Check each line below for the word "CellsValid" and give the number of lines that have it, nothing more.

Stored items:
━━━━━━━━━━━━━━━━

-- ==== Sys2Proof/Laws/Memory.lean ====
section
/-! SUPPORT. The laws of `PMEM`: a read after a write to the same place gives the value written,
a write leaves every other place alone, and every operation keeps the canonical form. -/

namespace Sys2Proof.Machine

/-- An entry in front keeps the form when its address lies below every listed one. -/
theorem Memory.wf_cons (d : Nat) (u : Byte) (m : List Host.Cell) :
    Memory.wf ((d, u) :: m) = true ↔
      u ≠ Memory.background ∧ (∀ c ∈ m, d < c.1) ∧ Memory.wf m = true := by
  induction m generalizing d u with
  | nil => simp [Memory.wf]
  | cons e l ih =>
    obtain ⟨e, w⟩ := e
    simp only [Memory.wf, Bool.and_eq_true, bne_iff_ne, ne_eq, decide_eq_true_eq]
    constructor
    · rintro ⟨⟨hu, hd⟩, hw⟩
      refine ⟨hu, fun c hc => ?_, hw⟩
      rcases List.mem_cons.1 hc with rfl | hc
      · exact hd
      · exact lt_trans hd (((ih e w).1 hw).2.1 c hc)
    · rintro ⟨hu, hd, hw⟩
      exact ⟨⟨hu, hd (e, w) List.mem_cons_self⟩, hw⟩

/-- No entry lies below the addresses of a list, so a byte there is the background. -/
theorem Memory.readByte_below (m : List Host.Cell) (x : Nat) (h : ∀ c ∈ m, x < c.1) :
    Memory.readByte m x = Memory.background := by
  induction m with
  | nil => rfl
  | cons c m ih =>
    obtain ⟨d, u⟩ := c
    have hx : x < d := h (d, u) List.mem_cons_self
    simp only [Memory.readByte, if_neg (by omega : ¬ x = d)]
    exact ih fun c hc => h c (List.mem_cons_of_mem _ hc)

/-- A read after a byte write. -/
theorem Memory.readByte_writeByte (m : List Host.Cell) (a b : Nat) (v : Byte)
    (hm : Memory.wf m = true) :
    Memory.readByte (Memory.writeByte m a v) b = if b = a then v else Memory.readByte m b := by
  induction m with
  | nil =>
    by_cases hv : v = Memory.background <;> by_cases hb : b = a <;>
      simp [Memory.writeByte, Memory.readByte, hv, hb]
  | cons c m ih =>
    obtain ⟨d, u⟩ := c
    obtain ⟨-, hd, hw⟩ := (Memory.wf_cons d u m).1 hm
    have hlow : ∀ x, x ≤ d → Memory.readByte m x = Memory.background := fun x hx =>
      Memory.readByte_below m x fun c hc => lt_of_le_of_lt hx (hd c hc)
    simp only [Memory.writeByte]
    rcases lt_trichotomy a d with h1 | h1 | h1
    · have hlow' := hlow a h1.le
      have hne : a ≠ d := h1.ne
      by_cases hv : v = Memory.background <;> by_cases hb : b = a <;>
        simp_all [Memory.readByte]
    · subst h1
      have hlow' := hlow a le_rfl
      by_cases hv : v = Memory.background <;> by_cases hb : b = a <;>
        simp_all [Memory.readByte]
    · simp only [if_neg (by omega : ¬ a < d), if_neg (by omega : ¬ a = d), Memory.readByte, ih hw]
      by_cases hb : b = a
      · subst hb; simp [show b ≠ d by omega]
      · simp [hb]

/-- Every listed address of a byte write is the written one or was listed. -/
theorem Memory.mem_writeByte {m : List Host.Cell} {a : Nat} {v : Byte} {c : Host.Cell}
    (h : c ∈ Memory.writeByte m a v) : c.1 = a ∨ c ∈ m := by
  induction m with
  | nil =>
    simp only [Memory.writeByte] at h
    split at h <;> simp_all
  | cons e m ih =>
    obtain ⟨d, u⟩ := e
    simp only [Memory.writeByte] at h
    split at h
    · split at h
      · exact .inr h
      · rcases List.mem_cons.1 h with rfl | h
        · exact .inl rfl
        · exact .inr h
    · split at h
      · split at h
        · exact .inr (List.mem_cons_of_mem _ h)
        · rcases List.mem_cons.1 h with rfl | h
          · exact .inl rfl
          · exact .inr (List.mem_cons_of_mem _ h)
      · rcases List.mem_cons.1 h with rfl | h
        · exact .inr List.mem_cons_self
        · exact (ih h).imp_right (List.mem_cons_of_mem _)

/-- A byte write keeps the canonical form. -/
theorem Memory.writeByte_wf (m : List Host.Cell) (a : Nat) (v : Byte)
    (hm : Memory.wf m = true) : Memory.wf (Memory.writeByte m a v) = true := by
  induction m with
  | nil =>
    by_cases hv : v = Memory.background <;> simp [Memory.writeByte, hv, Memory.wf]
  | cons c m ih =>
    obtain ⟨d, u⟩ := c
    obtain ⟨hu, hd, hw⟩ := (Memory.wf_cons d u m).1 hm
    simp only [Memory.writeByte]
    rcases lt_trichotomy a d with h1 | h1 | h1
    · by_cases hv : v = Memory.background
      · simp [h1, hv, hm]
      · simp only [h1, hv, if_true, if_false]
        refine (Memory.wf_cons a v _).2 ⟨hv, fun c hc => ?_, hm⟩
        rcases List.mem_cons.1 hc with rfl | hc
        · exact h1
        · exact lt_trans h1 (hd c hc)
    · subst h1
      by_cases hv : v = Memory.background
      · simp [hv, hw]
      · simp only [lt_irrefl, hv, if_true, if_false]
        exact (Memory.wf_cons a v _).2 ⟨hv, hd, hw⟩
    · simp only [if_neg (by omega : ¬ a < d), if_neg (by omega : ¬ a = d)]
      refine (Memory.wf_cons d u _).2 ⟨hu, fun c hc => ?_, ih hw⟩
      rcases Memory.mem_writeByte hc with h | h
      · omega
      · exact hd c h

/-- The two bytes of a pixel, put together again. -/
theorem Memory.bytes_append (v : Pixel) : v.extractLsb' 8 8 ++ v.extractLsb' 0 8 = v := by
  ext i hi
  simp only [BitVec.getElem_append, BitVec.getElem_extractLsb']
  split
  · simp [BitVec.getLsbD_eq_getElem (by omega : i < 16)]
  · rw [show (8 : Nat) + (i - 8) = i by omega, BitVec.getLsbD_eq_getElem (by omega : i < 16)]

/-- A read after a cell write. -/
theorem Memory.readCell_writeCell (m : List Host.Cell) (a b : Nat) (v : Pixel)
    (hm : Memory.wf m = true) :
    Memory.readCell (Memory.writeCell m a v) b = if b = a then v else Memory.readCell m b := by
  have h1 := Memory.writeByte_wf m (2 * a) (v.extractLsb' 0 8) hm
  simp only [Memory.readCell, Memory.writeCell, Memory.readByte_writeByte _ _ _ _ h1,
    Memory.readByte_writeByte _ _ _ _ hm]
  by_cases hb : b = a
  · subst hb
    simp only [if_true, if_neg (by omega : ¬ 2 * b = 2 * b + 1)]
    exact Memory.bytes_append v
  · simp only [if_neg hb, if_neg (by omega : ¬ 2 * b + 1 = 2 * a + 1),
      if_neg (by omega : ¬ 2 * b + 1 = 2 * a), if_neg (by omega : ¬ 2 * b = 2 * a + 1),
      if_neg (by omega : ¬ 2 * b = 2 * a)]

/-- A cell write keeps the canonical form. -/
theorem Memory.writeCell_wf (m : List Host.Cell) (a : Nat) (v : Pixel)
    (hm : Memory.wf m = true) : Memory.wf (Memory.writeCell m a v) = true :=
  Memory.writeByte_wf _ _ _ (Memory.writeByte_wf _ _ _ hm)

theorem Memory.reset_wf (p : Params) : Memory.wf (State.resetWith p).pmem = true := rfl

/-- A host write of a cell, or an engine write, keeps the canonical form. -/
theorem memWrite_wf {s t : State} {a : Nat} {v : Pixel} (h : memWrite s a v = some t)
    (hm : Memory.wf s.pmem = true) : Memory.wf t.pmem = true := by
  unfold memWrite at h
  split at h
  · cases h; exact Memory.writeCell_wf _ _ _ hm
  · cases h

/-- What a memory write does when it is answered. -/
theorem memWrite_some {s t : State} {a : Nat} {v : Pixel} :
    memWrite s a v = some t ↔
      s.cfg.pmemValid a = true ∧ t = { s with pmem := Memory.writeCell s.pmem a v } := by
  cases h : s.cfg.pmemValid a <;> simp [memWrite, h, eq_comm]

/-- What a memory read answers. -/
theorem memRead_some {s : State} {a : Nat} {p : Pixel} :
    memRead s a = some p ↔ s.cfg.pmemValid a = true ∧ p = Memory.readCell s.pmem a := by
  cases h : s.cfg.pmemValid a <;> simp [memRead, h, eq_comm]

theorem memRead_none {s : State} {a : Nat} : memRead s a = none ↔ s.cfg.pmemValid a = false := by
  cases h : s.cfg.pmemValid a <;> simp [memRead, h]

/-- A run of cells has no invalid address exactly when each exists. -/
theorem firstInvalid_none {c : Params} {a n : Nat} :
    firstInvalid c a n = none ↔ CellsValid c a n := by
  simp [firstInvalid, CellsValid, List.find?_eq_none]

theorem Memory.readCells_length (m : List Host.Cell) (a n : Nat) :
    (Memory.readCells m a n).length = n := by
  simp [Memory.readCells]

theorem Memory.readCells_succ (m : List Host.Cell) (a n : Nat) :
    Memory.readCells m a (n + 1) = Memory.readCells m a n ++ [Memory.readCell m (a + n)] := by
  simp [Memory.readCells, List.range_succ]

end Sys2Proof.Machine
end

━━━━━━━━━━━━━━━━

## EXPECTED OUTPUT:
2